Curiosity drives human inquiry and shapes how people learn, create, and solve problems across art, science, and technology. It draws individuals toward uncertainty and sustains engagement with complex ideas. This conference highlights the Confluence of Art, Science, Technology, and Curiosity is a space in which disciplinary boundaries blur and methods and interpretive frames move fluidly between fields. This “confluence zone” enables new forms of reasoning and representation. The liberal arts offer interpretive depth, science provides structured investigation, and technology expands human capability through material and computational tools. Curiosity connects these domains by guiding inquiry and enabling shifts in understanding.

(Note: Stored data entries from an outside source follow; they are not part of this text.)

-- ==== Sys2Proof/Laws/State.lean ====
section
/-! SUPPORT. What each update of the state leaves alone, field by field. -/

namespace Sys2Proof.Machine

/-! ### State.setCore -/

@[simp] theorem State.setCore_agenda (s : State) (p : Nat) (c : PCore) : (s.setCore p c).agenda = s.agenda := rfl
@[simp] theorem State.setCore_order (s : State) (p : Nat) (c : PCore) : (s.setCore p c).order = s.order := rfl
@[simp] theorem State.setCore_turn (s : State) (p : Nat) (c : PCore) : (s.setCore p c).turn = s.turn := rfl
@[simp] theorem State.setCore_nextKind (s : State) (p : Nat) (c : PCore) : (s.setCore p c).nextKind = s.nextKind := rfl
@[simp] theorem State.setCore_lastList (s : State) (p : Nat) (c : PCore) : (s.setCore p c).lastList = s.lastList := rfl
@[simp] theorem State.setCore_cur (s : State) (p : Nat) (c : PCore) : (s.setCore p c).cur = s.cur := rfl
@[simp] theorem State.setCore_ctx (s : State) (p : Nat) (c : PCore) : (s.setCore p c).ctx = s.ctx := rfl
@[simp] theorem State.setCore_slot (s : State) (p : Nat) (c : PCore) : (s.setCore p c).slot = s.slot := rfl
@[simp] theorem State.setCore_bun (s : State) (p : Nat) (c : PCore) : (s.setCore p c).bun = s.bun := rfl
@[simp] theorem State.setCore_kept (s : State) (p : Nat) (c : PCore) : (s.setCore p c).kept = s.kept := rfl
@[simp] theorem State.setCore_late (s : State) (p : Nat) (c : PCore) : (s.setCore p c).late = s.late := rfl
@[simp] theorem State.setCore_free (s : State) (p : Nat) (c : PCore) : (s.setCore p c).free = s.free := rfl
@[simp] theorem State.setCore_fresh (s : State) (p : Nat) (c : PCore) : (s.setCore p c).fresh = s.fresh := rfl
@[simp] theorem State.setCore_lcores (s : State) (p : Nat) (c : PCore) : (s.setCore p c).lcores = s.lcores := rfl
@[simp] theorem State.setCore_clusters (s : State) (p : Nat) (c : PCore) : (s.setCore p c).clusters = s.clusters := rfl
@[simp] theorem State.setCore_dies (s : State) (p : Nat) (c : PCore) : (s.setCore p c).dies = s.dies := rfl
@[simp] theorem State.setCore_mem (s : State) (p : Nat) (c : PCore) : (s.setCore p c).mem = s.mem := rfl
@[simp] theorem State.setCore_memGen (s : State) (p : Nat) (c : PCore) : (s.setCore p c).memGen = s.memGen := rfl
@[simp] theorem State.setCore_nearGen (s : State) (p : Nat) (c : PCore) : (s.setCore p c).nearGen = s.nearGen := rfl
@[simp] theorem State.setCore_rlines (s : State) (p : Nat) (c : PCore) : (s.setCore p c).rlines = s.rlines := rfl
@[simp] theorem State.setCore_regions (s : State) (p : Nat) (c : PCore) : (s.setCore p c).regions = s.regions := rfl
@[simp] theorem State.setCore_parts (s : State) (p : Nat) (c : PCore) : (s.setCore p c).parts = s.parts := rfl
@[simp] theorem State.setCore_fabric (s : State) (p : Nat) (c : PCore) : (s.setCore p c).fabric = s.fabric := rfl
@[simp] theorem State.setCore_launches (s : State) (p : Nat) (c : PCore) : (s.setCore p c).launches = s.launches := rfl
@[simp] theorem State.setCore_saved (s : State) (p : Nat) (c : PCore) : (s.setCore p c).saved = s.saved := rfl
@[simp] theorem State.setCore_savedH (s : State) (p : Nat) (c : PCore) : (s.setCore p c).savedH = s.savedH := rfl
@[simp] theorem State.setCore_got (s : State) (p : Nat) (c : PCore) : (s.setCore p c).got = s.got := rfl
@[simp] theorem State.setCore_station (s : State) (p : Nat) (c : PCore) : (s.setCore p c).station = s.station := rfl
@[simp] theorem State.setCore_away (s : State) (p : Nat) (c : PCore) : (s.setCore p c).away = s.away := rfl
@[simp] theorem State.setCore_shadow (s : State) (p : Nat) (c : PCore) : (s.setCore p c).shadow = s.shadow := rfl
@[simp] theorem State.setCore_lot (s : State) (p : Nat) (c : PCore) : (s.setCore p c).lot = s.lot := rfl
@[simp] theorem State.setCore_rows (s : State) (p : Nat) (c : PCore) : (s.setCore p c).rows = s.rows := rfl
@[simp] theorem State.setCore_cmds (s : State) (p : Nat) (c : PCore) : (s.setCore p c).cmds = s.cmds := rfl
@[simp] theorem State.setCore_cfg (s : State) (p : Nat) (c : PCore) : (s.setCore p c).cfg = s.cfg := rfl
@[simp] theorem State.setCore_host (s : State) (p : Nat) (c : PCore) : (s.setCore p c).host = s.host := rfl
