-- ==== Sys2Proof/Laws/PerInstr.lean ====
section
/-! SUPPORT. One fact about the encoding of each instruction: its words. -/

namespace Sys2Proof.Laws.Shape

/-- No instruction has more than two words, and one of a slot has at least one (R39). -/
def Statement (i : Instr) : Prop :=
  (encode i).length ≤ 2 ∧ (i.cls.isSome = true → encode i ≠ [])
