/-- Settles O17: each operation is one scalar result; the immediate is what `immW_eq` says, and 1023 stands for all ones. -/
theorem immediateArithmetic : Obligations.ImmediateArithmetic := by
  unfold Obligations.ImmediateArithmetic
  refine ⟨fun s d a i hx hi => ?results, fun s1 bw d a i w2 hd ha hi => ?words⟩
  case results =>
    have hcopy (h : i = 1023) : s.rx a &&& immW i = s.rx a := h ▸ BitVec.and_allOnes
    have hcomplement (h : i = 1023) : s.rx a ^^^ immW i = ~~~s.rx a := h ▸ BitVec.xor_allOnes
    rw [← immW_eq hi]
    exact ⟨exec_scalar (fun s => s.rx a + immW i) hx rfl, exec_scalar (fun s => s.rx a &&& immW i) hx rfl,
      exec_scalar (fun s => s.rx a ||| immW i) hx rfl, exec_scalar (fun s => s.rx a ^^^ immW i) hx rfl,
      fun h => ⟨exec_scalar (fun s => s.rx a &&& immW i) hx (hcopy h), exec_scalar (fun s => s.rx a ^^^ immW i) hx (hcomplement h)⟩⟩
  case words =>
    obtain ⟨h31, h30, hopc, -⟩ := fld_mkI (e := 1) (op := 0x18) (by decide) (by decide) hd ha hi
    exact ⟨decodeSlot_mkI hd ha hi, decodeSlot_mkI hd ha hi, decodeSlot_mkI hd ha hi,
      decodeSlot_mkI hd ha hi, decodeSlot_forbidden h31 h30 hopc rfl s1 bw 0⟩

end Sys2Proof.Machine
end

/-! ## Operations on vector registers -/

section
namespace Sys2Proof.Machine

/-! ### Elements of joined and merged vectors (R229, R264) -/

theorem el_lt (w x i : Nat) : el w x i < 2 ^ w := Nat.mod_lt _ (Nat.two_pow_pos w)

theorem el_joinEl (w : Nat) (l : List Nat) (k : Nat) : el w (joinEl w l) k = l.getD k 0 % 2 ^ w := by
  induction l generalizing k with
  | nil => simp [joinEl, el]
  | cons x l ih =>
    have hx : x % 2 ^ w < 2 ^ w := Nat.mod_lt _ (Nat.two_pow_pos w)
    cases k with
    | zero => rw [joinEl, el, Nat.mul_zero, Nat.pow_zero, Nat.div_one, Nat.add_mul_mod_self_left, Nat.mod_mod, List.getD_cons_zero]
    | succ k =>
      rw [el_succ, joinEl, Nat.add_mul_div_left _ _ (Nat.two_pow_pos w), Nat.div_eq_of_lt hx, Nat.zero_add, ih, List.getD_cons_succ]

section
variable {w p old k : Nat} {f : Nat → Nat} (hk : k < lanes w)
include hk

theorem el_buildV : el w (buildV w f) k = f k % 2 ^ w := by
  rw [buildV, el_joinEl, List.getD_eq_getElem?_getD, List.getElem?_map, List.getElem?_range hk]
  rfl

theorem el_buildV_of_lt (hf : f k < 2 ^ w) : el w (buildV w f) k = f k := by
  rw [el_buildV hk, Nat.mod_eq_of_lt hf]

theorem el_mergeV_of_inactive (ha : act p w k = false) : el w (mergeV w p old f) k = el w old k := by
  rw [mergeV, el_buildV hk, ha]
  exact Nat.mod_mod _ _

theorem el_mergeV_of_active (ha : act p w k = true) : el w (mergeV w p old f) k = f k % 2 ^ w := by
  rw [mergeV, el_buildV hk, if_pos ha]

theorem el_mergeV_of_active_of_lt (ha : act p w k = true) (hf : f k < 2 ^ w) : el w (mergeV w p old f) k = f k := by
  rw [el_mergeV_of_active hk ha, Nat.mod_eq_of_lt hf]

end

theorem vecFun_eq_mergeV (fn t p old a : Nat) :
    vecFun fn t p old a = mergeV (typeWidth t) p old (fun i => funEl fn t (el (typeWidth t) a i)) := rfl

/-- Every operation of the merge class is a merge of its old destination with its own elements. -/
theorem vecVal_of_mergeForm {i : Instr} {w d p : Nat} (h : i.mergeForm = some (w, d, p)) (o : VecIn) :
    ∃ f, vecVal o i = mergeV w (o.p p) (o.old d) f := by
  unfold Instr.mergeForm at h
  split at h
  all_goals cases h
  all_goals simp only [vecVal, vecArith, vecMinMax, vecAbsNeg, vecFun_eq_mergeV, vecShift, vecLogic, vecMov, vecBcast, vecHash, vecCrc]
  all_goals exact ⟨_, rfl⟩

/-! ### Numbers modulo a power of two (R228) -/

theorem modI_natCast (n x : Nat) : modI n (x : Int) = x % 2 ^ n := by
  rw [modI, ← Nat.cast_ofNat, ← Nat.cast_pow, ← Int.natCast_emod, Int.toNat_natCast]

theorem modI_lt (n : Nat) (x : Int) : modI n x < 2 ^ n := by
  have hpos : (0 : Int) < 2 ^ n := by positivity
  rw [modI, Int.toNat_lt (Int.emod_nonneg _ hpos.ne'), Nat.cast_pow, Nat.cast_ofNat]
  exact Int.emod_lt_of_pos _ hpos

The intersection of  Art–Sci–Tech  already defines contemporary practice. Artistic research draws on scientific imaging, computation, and data visualisation. Scholars in the liberal arts and practicing artists engage with digital archives, algorithmic tools, and interactive media. Scientists employ narrative, metaphors, and visual composition to convey complex ideas. Technologists draw from design, performance, and storytelling to prototype interfaces and build new systems.
Curiosity fuels these exchanges by motivating experimentation and enabling close engagement with unfamiliar materials and perspectives.


The conference invites participants to examine these crossings, share insights from practice, and research, and reflect on how curiosity shapes discovery, creativity, and problem-solving within an interconnected Art–Sci–Tech landscape.


 Why this theme now? 


As environmental, social, and technological challenges intensify, curiosity is essential for flexible thinking. The liberal arts, contemporary art practices, science, and technology increasingly overlap in how problems are defined and approached. This theme brings these intersections into focus and invites new conversations on how curiosity shapes meaningful work.


Purpose and Scope
  • Explore the intersection of Art–Sci–Tech, a space where diverse disciplines engage in dialogue on curiosity and innovation.

  • Examine how the liberal arts, fine and contemporary arts, science, and technology draw from forms of curious inquiry.

  • Demonstrate how curiosity can inform new educational, research, and public-facing approaches.

  • Highlight connections between curiosity, innovation, pedagogy, cultural expression, and social change.

Major Themes


Intersections of Art–Sci–Tech – Hybrid practices that merge analytical, creative, scientific, and technological thinking.

  • Curiosity & Education – How curiosity shapes learning within schools, universities, and informal contexts, and how integrative art-liberal arts-sci-tech approaches support deeper understanding.

  • Curiosity Research – How curiosity interacts with cognition, emotion, memory, attention, decision-making, and creative problem-solving.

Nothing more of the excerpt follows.